Но как должны были быть задеты современники, которые понемногу собирались причалить к полному филистерству, как должен я был их оттолкнуть той фразой, которая теперь находится на 176-й странице "Философии свободы": "Если Кант говорит о долге: "Долг, ты возвышенное, великое имя, недоступное никакому произволу и лести, но требующее повиновения; ты, предстающее как закон, перед которым умолкают все склонности, если тайком они даже и действуют против него", — то из сознания свободного духа человек возражает: "Свобода! ты приветливое человеческое имя, доступное всякому нравственному ведению, которое больше всего исполняет достоинством мое человеческое начало и не делает меня ничьим слугой, не предстающее просто законом, но ожидающее того, что моя нравственная любовь сама признает законом, потому что по отношению ко всякому только навязанному закону она чувствует самое себя несвободной".


Искать в эмпирическом свободу, утвержденную одновременно на солидном научном фундаменте, — это, собственно, было стремлением, заключенным в "Философии свободы". 

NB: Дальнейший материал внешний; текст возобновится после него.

/-- Settles O45: each cause of error, and its absence, has its completion; the code is that completion's. -/
theorem errorCodesOfEachCommand : Obligations.ErrorCodesOfEachCommand := by
  constructor
  · intro i s t h
    cases i with
    | fromb rd =>
      dsimp only
      split_ifs with hlong
      · exact errcode_of_exec h (exec_fromb_tooLong rd hlong)
      · exact errcode_of_exec h (exec_fromb_fits rd (not_lt.mp hlong))
    | tob rs1 =>
      dsimp only
      split_ifs with hlong
      · exact errcode_of_exec h (exec_tob_tooLong rs1 hlong)
      · exact errcode_of_exec h (exec_tob_fits rs1 (not_lt.mp hlong))
    | ldi | clr | mov | add | sub | cmp => exact errcode_of_exec h rfl
    | modmul rd rs1 rs2 rs3 =>
      dsimp only
      split_ifs with hzero hrange
      · exact errcode_of_exec h (exec_modmul_zeroModulus rd hzero)
      · exact errcode_of_exec h (exec_modmul_outOfRange rd hzero hrange)
      · exact errcode_of_exec h (exec_modmul_inRange rd hzero hrange)
    | modexp rd rs1 rs2 rs3 =>
      dsimp only
      split_ifs with hzero
      · exact errcode_of_exec h (exec_modexp_zeroModulus rd rs1 rs2 hzero)
      · exact errcode_of_exec h (exec_modexp_nonzeroModulus rd rs1 rs2 hzero)
  · intro s t hengine hillegal h
    rw [step_engine s hengine, engineTurn_illegal s.popEvent hillegal] at h
    obtain rfl := Host.Outcome.next.inj h
    rfl

/-! ### OVERRUN (R171) -/

section overrun

variable {s t : State}

/-- After a write that a busy block drops, OVERRUN was set before, or the write broke a hazard rule (R194, R195). -/
theorem overrun_of_unlessBusy {a : BusAccess} {written : Block s.cfg} (hinput : a.writesCommandInput s.cfg = true)
    (hset : (s.block.unlessBusy written).overrun = true) (hkeep : written.overrun = s.block.overrun) :
    s.block.overrun = true ∨ a.breaksHazardRule s = true := by
  by_cases hbusy : s.block.busy = true
  · exact .inr (Bool.and_eq_true_iff.mpr ⟨hbusy, hinput⟩)
  · rw [Block.unlessBusy, if_neg hbusy, hkeep] at hset
    exact .inl hset

/-- A write after which OVERRUN is set found it set or broke a hazard rule. -/
theorem overrun_of_memWrite {a : BusAccess} {v : Word} (hkind : a.kind = .write v)
    (h : (s.block.memWrite (a.addr - s.cfg.base) v).overrun = true) :
    s.block.overrun = true ∨ a.breaksHazardRule s = true := by
  cases hreg : windowReg s.cfg (a.addr - s.cfg.base) with
  | param | reserved => simp only [Block.memWrite, hreg] at h; exact .inl h
  | ctrl =>
    simp only [Block.memWrite, hreg, Block.writeCtrl] at h
    split_ifs at h
    · cases h
    · exact .inl h
  | status =>
    simp only [Block.memWrite, hreg, Block.ackStatus_overrun, Bool.and_eq_true] at h
    exact .inl h.1
  | cmd | arg | buf =>
    simp only [Block.memWrite, hreg] at h
    exact overrun_of_unlessBusy (by simp only [BusAccess.writesCommandInput, hkind, hreg]) h rfl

Слово "свобода" — это единственное слово, которое в наши дни может звучать непосредственной истиной. Если бы тогда верно поняли свободу, то сегодня во всех призывах навести порядок в мире звучал бы совсем другой тон. Сегодня говорят о множестве других вещей. Мы говорим о правовом мире, о насильственном мире и т. д. Все это лишь громкие слова, потому что ни право, ни сила не связаны больше с их первоначальным значением. Право сегодня — запутанное понятие. Единственное, что может снабдить современников элементарными импульсами и привести их к постижению действительности — это понятие свободы, если бы только они его приняли. Если бы вместо громких слов "правовой мир", "насильственный мир" говорили о свободном мире среди людей, то эти слова прокатились бы по всей Земле и дали бы в эпоху души сознательной душам некоторую уверенность. Конечно, эта вторая большая глава тоже оказалась полемической главой, отражающей все то, что со стороны филистерского мира с его дешевыми шаблонами, с его обоготворением всевозможных авторитетов могло обратиться против свободного духа.

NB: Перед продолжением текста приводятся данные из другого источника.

-- ==== Sys2Proof/Machine/State.lean ====
section
/-! DEFINITION. Everything the spec gives the part to hold, block by block (00_scope.md, Table 1), as plain data, and
its values at the end of master reset. -/

namespace Sys2Proof.Machine

/-! ### Cell grid (Table 1-1) -/

/-- Whether an index has been taken since master reset (R3). -/
inductive Reference where
  | unreferenced
  | referenced
deriving DecidableEq, Repr

/-- The three states of the grid (R7). -/
inductive GridState where
  | stopped
  | awaitingIndex
  | running
deriving DecidableEq, Repr

/-- The class of an index event (R3). -/
inductive IndexClass where
  | reference
  | trim
  | slip
deriving DecidableEq, Repr

/-- The cell grid (Table 1-1). `lastPeriod` is none for unknown; `indexTime` is the time of the last index while the
index timing is valid. -/
structure Grid where
  position : Nat
  reference : Reference
  state : GridState
  acc : Nat
  boundaries : Nat
  lastPeriod : Option Nat
  indexTime : Option Nat
deriving DecidableEq, Repr

/-! ### Cell computer (Table 2-2) -/

/-- The outcome of a cell's computation (Table 2-3). -/
inductive CellOutcome where
  | noCell
  | dropped
  | cut
  | clipHigh
  | clipLow
deriving DecidableEq, Repr

/-- A prepared cell: its index, drive code and outcome (R31). -/
structure PreparedCell where
  index : Nat
  code : Nat
  outcome : CellOutcome
deriving DecidableEq, Repr

/-- The cell computer's state for one head (Table 2-2); a prepared cell that is none is EMPTY. -/
structure CellUnit where
  wear : Nat
  prepared : Option PreparedCell
deriving DecidableEq, Repr

/-! ### Calibration store (Table 3-1) -/

/-- The 17 knots K0 to K16 of a curve (R40). -/
abbrev Curve := Vector Nat 17

/-- One curve's copies: the active copy is none while UNSET (R40). -/
structure CurveCopies where
  active : Option Curve
  pending : Option Curve
deriving DecidableEq, Repr

/-- The eight fields of a head parameter set (Table 3-2). -/
structure HeadParams where
  fitted : Bool
  gain : Nat
  bias : Int
  dmin : Nat
  wearRate : Nat
  wearCap : Nat
  lowerMs : Nat
  liftMs : Nat
deriving DecidableEq, Repr

/-- One head parameter set's copies (R41). -/
structure ParamCopies where
  active : HeadParams
  pending : Option HeadParams
deriving DecidableEq, Repr

/-- The calibration store. -/
structure Store where
  curves : Vector CurveCopies 16
  params : PerHead ParamCopies
deriving DecidableEq, Repr

/-! ### Head controllers (Table 4-1) -/

/-- The six head states (R57), in the order of their codes. -/
inductive HeadState where
  | offline
  | lifted
  | lowering
  | engaged
  | lifting
  | faulted
deriving DecidableEq, Repr

/-- The four fault causes of a head (Table 4-1), in the order of their codes. -/
inductive HeadCause where
  | landTimeout
  | liftTimeout
  | ampFault
  | lostContact
deriving DecidableEq, Repr

/-- Which movement a running timeout supervises (Table 4-1). -/
inductive TimeoutKind where
  | lower
  | lift
deriving DecidableEq, Repr

/-- One head controller (Table 4-1). A running timeout carries its expiry time on the time base. The lift command is
a function of the state (R57). -/
structure HeadUnit where
  state : HeadState
  cause : Option HeadCause
  lowerRequest : Bool
  timeout : Option (TimeoutKind × Nat)
  landed : Bool
  ampFault : Bool
  drive : Nat
  stylus : Nat
deriving DecidableEq, Repr

/-! ### Job table (Tables 5-1, 5-2, 5-4) -/

/-- The kind of a band (R78), in the order of its codes. -/
inductive BandKind where
  | engrave
  | testCut
  | dryPass
deriving DecidableEq, Repr

/-- The highlight policy (R22), in the order of its codes. -/
inductive Policy where
  | drop
  | raise
deriving DecidableEq, Repr

/-- A cylinder identity: job number and separation (R79, R125). -/
structure CylinderId where
  job : Nat
  separation : Nat
deriving DecidableEq, Repr

/-- A test patch (R81). -/
structure Patch where
  tone : Nat
  length : Nat
deriving DecidableEq, Repr

/-- The fields of a VALID descriptor (Table 5-2). -/
structure Descriptor where
  kind : BandKind
  cylinder : CylinderId
  heads : PerHead Bool
  x0 : Nat
  pitch : Nat
  nr : Nat
  nc : Nat
  cut : Nat
  stagger : Nat
  curves : PerHead (Option (Fin 16))
  policy : Policy
  texp : Nat
  speedTol : Nat
  posTol : Nat
  starve : Nat
  nextSlot : Option (Fin 64)
  patches : List Patch
deriving DecidableEq, Repr

/-- The phase of a status record (R87), in the order of its codes. -/
inductive Phase where
  | neverRun
  | current
  | stopped
  | aborted
  | complete
deriving DecidableEq, Repr

/-- How a band ends (R89). -/
inductive BandOutcome where
  | stopped
  | aborted
  | complete
deriving DecidableEq, Repr

/-- Why a band did not reach COMPLETE (Table 5-6), in the order of Table 10-6. -/
inductive EndCause where
  | operatorStop
  | linkLost
  | operatorAbort
  | cutAbortLine
  | motionStall
  | reverseRotation
  | indexSlip
  | headFault
  | landTimeout
  | positionMismatch
  | carriageTimeout
deriving DecidableEq, Repr

/-- The three counts of one head of the set (R27). -/
structure HeadCounts where
  dropped : Nat
  clipHigh : Nat
  clipLow : Nat
deriving DecidableEq, Repr

/-- A status record (Table 5-4). A head outside the head set has no counts. -/
structure StatusRecord where
  phase : Phase
  outcome : Option BandOutcome
  cause : Option EndCause
  faultedHead : Option HeadId
  nextRing : Nat
  partialRing : Option Nat
  ringsCut : Nat
  idleRevs : Nat
  offSpeed : Nat
  counts : PerHead (Option HeadCounts)
deriving DecidableEq, Repr

/-- One slot of the job table: a descriptor that is none is EMPTY (R76). -/
structure JobSlot where
  desc : Option Descriptor
  record : StatusRecord
deriving DecidableEq, Repr

/-! ### Ring staging (Table 6-1) -/

/-- A ring slot and what it holds in each of its states (R101). -/
inductive RingSlot where
  | empty
  | filling (ring : Nat) (tones : List Byte) (check : Nat)
  | ready (ring : Nat) (tones : List Byte) (check : Nat) (stopMark : Bool)
  | cutting (ring : Nat) (tones : List Byte) (check : Nat) (stopMark : Bool)
deriving DecidableEq, Repr

/-- One head's slots A and B and its next-fill ring (R103). -/
structure HeadStaging where
  slotA : RingSlot
  slotB : RingSlot
  nf : Option Nat
deriving DecidableEq, Repr

/-- Ring staging: the heads' slots and the synthesised ring of a TEST_CUT band (R117). -/
structure Staging where
  heads : PerHead HeadStaging
  synth : Option (List Byte)
deriving DecidableEq, Repr

/-! ### Band engine (Table 7-1) -/

/-- The seven engine states (R123), in the order of their codes. -/
inductive EngineState where
  | idle
  | armed
  | preparing
  | cutting
  | held
  | ending
  | ended
deriving DecidableEq, Repr

/-- Where CUTTING stands in the revolution (Table 7-1). -/
inductive RevPos where
  | cut
  | seam
  | idle
deriving DecidableEq, Repr

/-- Why the engine is HELD (Table 7-1), in the order of the codes. -/
inductive HoldReason where
  | stopMark
  | pauseRequest
  | starved
  | speed
deriving DecidableEq, Repr

/-- The cause a waiting stop at seam carries (Table 7-1). -/
inductive StopCause where
  | operatorStop
  | linkLost
deriving DecidableEq, Repr

/-- The band engine (Table 7-1). -/
structure Engine where
  state : EngineState
  mounted : Option CylinderId
  slot : Option (Fin 64)
  ring : Option Nat
  revPos : Option RevPos
  hold : Option HoldReason
  pause : Bool
  stopAtSeam : Option StopCause
  dataIdle : Nat
  speedDev : Nat
  settleRun : Nat
  settleCount : Option Nat
  target : Option Nat
  arrived : Bool
  late : Nat
  lastArrival : Option Nat
deriving DecidableEq, Repr

/-! ### Motion supervisor (Table 8-1) -/

/-- The state of a reset line after filtering (R158, R160). -/
inductive LineFilter where
  | released
  | qualifying (start : Nat)
  | taken
deriving DecidableEq, Repr

/-- The motion supervisor (Table 8-1). `active` is supervision ACTIVE, `warnArmed` a stall warning ARMED. -/
structure Supervisor where
  active : Bool
  stall : Nat
  warnArmed : Bool
  limit : Nat
  cutAbort : LineFilter
  masterReset : LineFilter
deriving DecidableEq, Repr

/-! ### Link units (Table 10-1) -/

/-- The 14 event kinds (R185), in the order of their numbers. -/
inductive EventKind where
  | bandEnded
  | bandHeld
  | chainStopped
  | ringFreed
  | clip
  | speedDeviation
  | stallWarn
  | motionFault
  | headFault
  | cutAbort
  | custodyGranted
  | custodyLost
  | relayWaiting
  | linkError
deriving DecidableEq, Repr

/-- A set of the event kinds: bit n stands for kind n (R185). -/
abbrev EventSet := BitVec 14

/-- A relay note: its source link and its bytes (R181). -/
structure Note where
  source : LinkId
  bytes : List Byte
deriving DecidableEq, Repr

/-- A reply's kind byte and body (R177). -/
structure ReplyFrame where
  kind : Byte
  body : List Byte
deriving DecidableEq, Repr

/-- A frame in transmission (R180). -/
inductive TxFrame where
  | reply (f : ReplyFrame)
  | notice (e : EventKind)
deriving DecidableEq, Repr

/-- One link unit (Table 10-1), with the reply that waits for the transmitter and the frame the transmitter sends
(R180). -/
structure LinkUnit where
  up : Bool
  replyPending : Bool
  events : EventSet
  mask : EventSet
  notices : List EventKind
  relay : List Note
  waitingReply : Option ReplyFrame
  sending : Option TxFrame
deriving DecidableEq, Repr

/-! ### The machine lines' levels -/

/-- The levels at the lines that a rule reads apart from a change: the head ports (R73), the two reset lines (R160,
R161) and the links' signals (R184). -/
structure Pins where
  landed : PerHead Bool
  ampFault : PerHead Bool
  cutAbort : Bool
  masterReset : Bool
  signal : PerLink Bool
deriving DecidableEq, Repr

/-! ### The whole part -/

/-- The part: its time base, the levels at its lines, its ten blocks, and the queue of waiting commands. -/
structure State where
  now : Nat
  pins : Pins
  grid : Grid
  cells : PerHead CellUnit
  store : Store
  heads : PerHead HeadUnit
  jobs : Vector JobSlot 64
  staging : Staging
  engine : Engine
  sup : Supervisor
  custody : Option LinkId
  links : PerLink LinkUnit
  pending : List Instr
deriving DecidableEq, Repr

/-- No command stops the part, so no fault has a name (log entry 14). -/
inductive Fault
deriving DecidableEq, Repr

/-- The reasons for which a command has no meaning. -/
inductive Refusal where
  /-- Raised by an arm of `exec` whose command has no meaning yet. No arm does. Safe: the machine stops. -/
  | notModelled (mnemonic : String)
deriving DecidableEq, Repr

/-! ### Values after master reset -/

/-- The cell grid after master reset (R17). -/
def Grid.reset : Grid where
  position := 0
  reference := .unreferenced
  state := .stopped
  acc := 0
  boundaries := 0
  lastPeriod := none
  indexTime := none

/-- The cell computer's state for a head after master reset (R38). -/
def CellUnit.reset : CellUnit := ⟨0, none⟩

/-- A head parameter set after master reset (Table 3-3). -/
def HeadParams.reset : HeadParams where
  fitted := false
  gain := 64
  bias := 0
  dmin := 0
  wearRate := 0
  wearCap := 0
  lowerMs := 100
  liftMs := 100

/-- The calibration store after master reset (R43). -/
def Store.reset : Store where
  curves := Vector.replicate 16 ⟨none, none⟩
  params := PerHead.pure ⟨HeadParams.reset, none⟩

/-- A head controller after master reset, with the levels present at its port (R73). -/
def HeadUnit.reset (landed ampFault : Bool) : HeadUnit where
  state := .offline
  cause := none
  lowerRequest := false
  timeout := none
  landed := landed
  ampFault := ampFault
  drive := 0
  stylus := 0

/-- A record reset to NEVER_RUN, with a set of counts at 0 for each head of the set (R84, R85, R99). -/
def StatusRecord.fresh (heads : PerHead Bool) : StatusRecord where
  phase := .neverRun
  outcome := none
  cause := none
  faultedHead := none
  nextRing := 0
  partialRing := none
  ringsCut := 0
  idleRevs := 0
  offSpeed := 0
  counts := heads.mapH fun _ b => if b then some ⟨0, 0, 0⟩ else none

/-- A slot of the job table after master reset or a clear (R85, R99). -/
def JobSlot.empty : JobSlot := ⟨none, StatusRecord.fresh (PerHead.pure false)⟩

/-- Ring staging after master reset (R119). -/
def Staging.reset : Staging := ⟨PerHead.pure ⟨.empty, .empty, none⟩, none⟩

/-- The band engine after master reset (R147). -/
def Engine.reset : Engine where
  state := .idle
  mounted := none
  slot := none
  ring := none
  revPos := none
  hold := none
  pause := false
  stopAtSeam := none
  dataIdle := 0
  speedDev := 0
  settleRun := 0
  settleCount := none
  target := none
  arrived := false
  late := 0
  lastArrival := none

/-- The motion supervisor after master reset, with the two filters as given (R162). -/
def Supervisor.reset (cutAbort masterReset : LineFilter) : Supervisor where
  active := false
  stall := 0
  warnArmed := true
  limit := Config.resetStallLimit
  cutAbort := cutAbort
  masterReset := masterReset

/-- A link unit after master reset (R184). -/
def LinkUnit.reset : LinkUnit where
  up := false
  replyPending := false
  events := 0#14
  mask := 0#14
  notices := []
  relay := []
  waitingReply := none
  sending := none

/-- The levels of quiet lines: nothing landed, no amplifier fault, both reset lines released, no signal on a link
(DESIGN CHOICE, log entry 4). -/
def Pins.quiet : Pins := ⟨PerHead.pure false, PerHead.pure false, false, false, PerLink.pure false⟩

/-- The part at the end of master reset, with quiet lines and an empty queue (R160; log entry 4). -/
def State.reset : State where
  now := 0
  pins := Pins.quiet
  grid := Grid.reset
  cells := PerHead.pure CellUnit.reset
  store := Store.reset
  heads := PerHead.pure (HeadUnit.reset false false)
  jobs := Vector.replicate 64 JobSlot.empty
  staging := Staging.reset
  engine := Engine.reset
  sup := Supervisor.reset .released .released
  custody := none
  links := PerLink.pure LinkUnit.reset
  pending := []

end Sys2Proof.Machine
end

Хотя отдельные люди и почувствовали, что за ветер веет через "Философию свободы", но найти современников, настроенных в пользу изложенного в ней, было очень трудно, — в сущности, вообще не удалось. И хотя во "Франкфуртер Цейтунг" один человек и написал об этой книге: "Ясно и истинно — девиз, который можно было бы написать на первой странице этой книги", — но современники мало поняли от этой ясности и истины.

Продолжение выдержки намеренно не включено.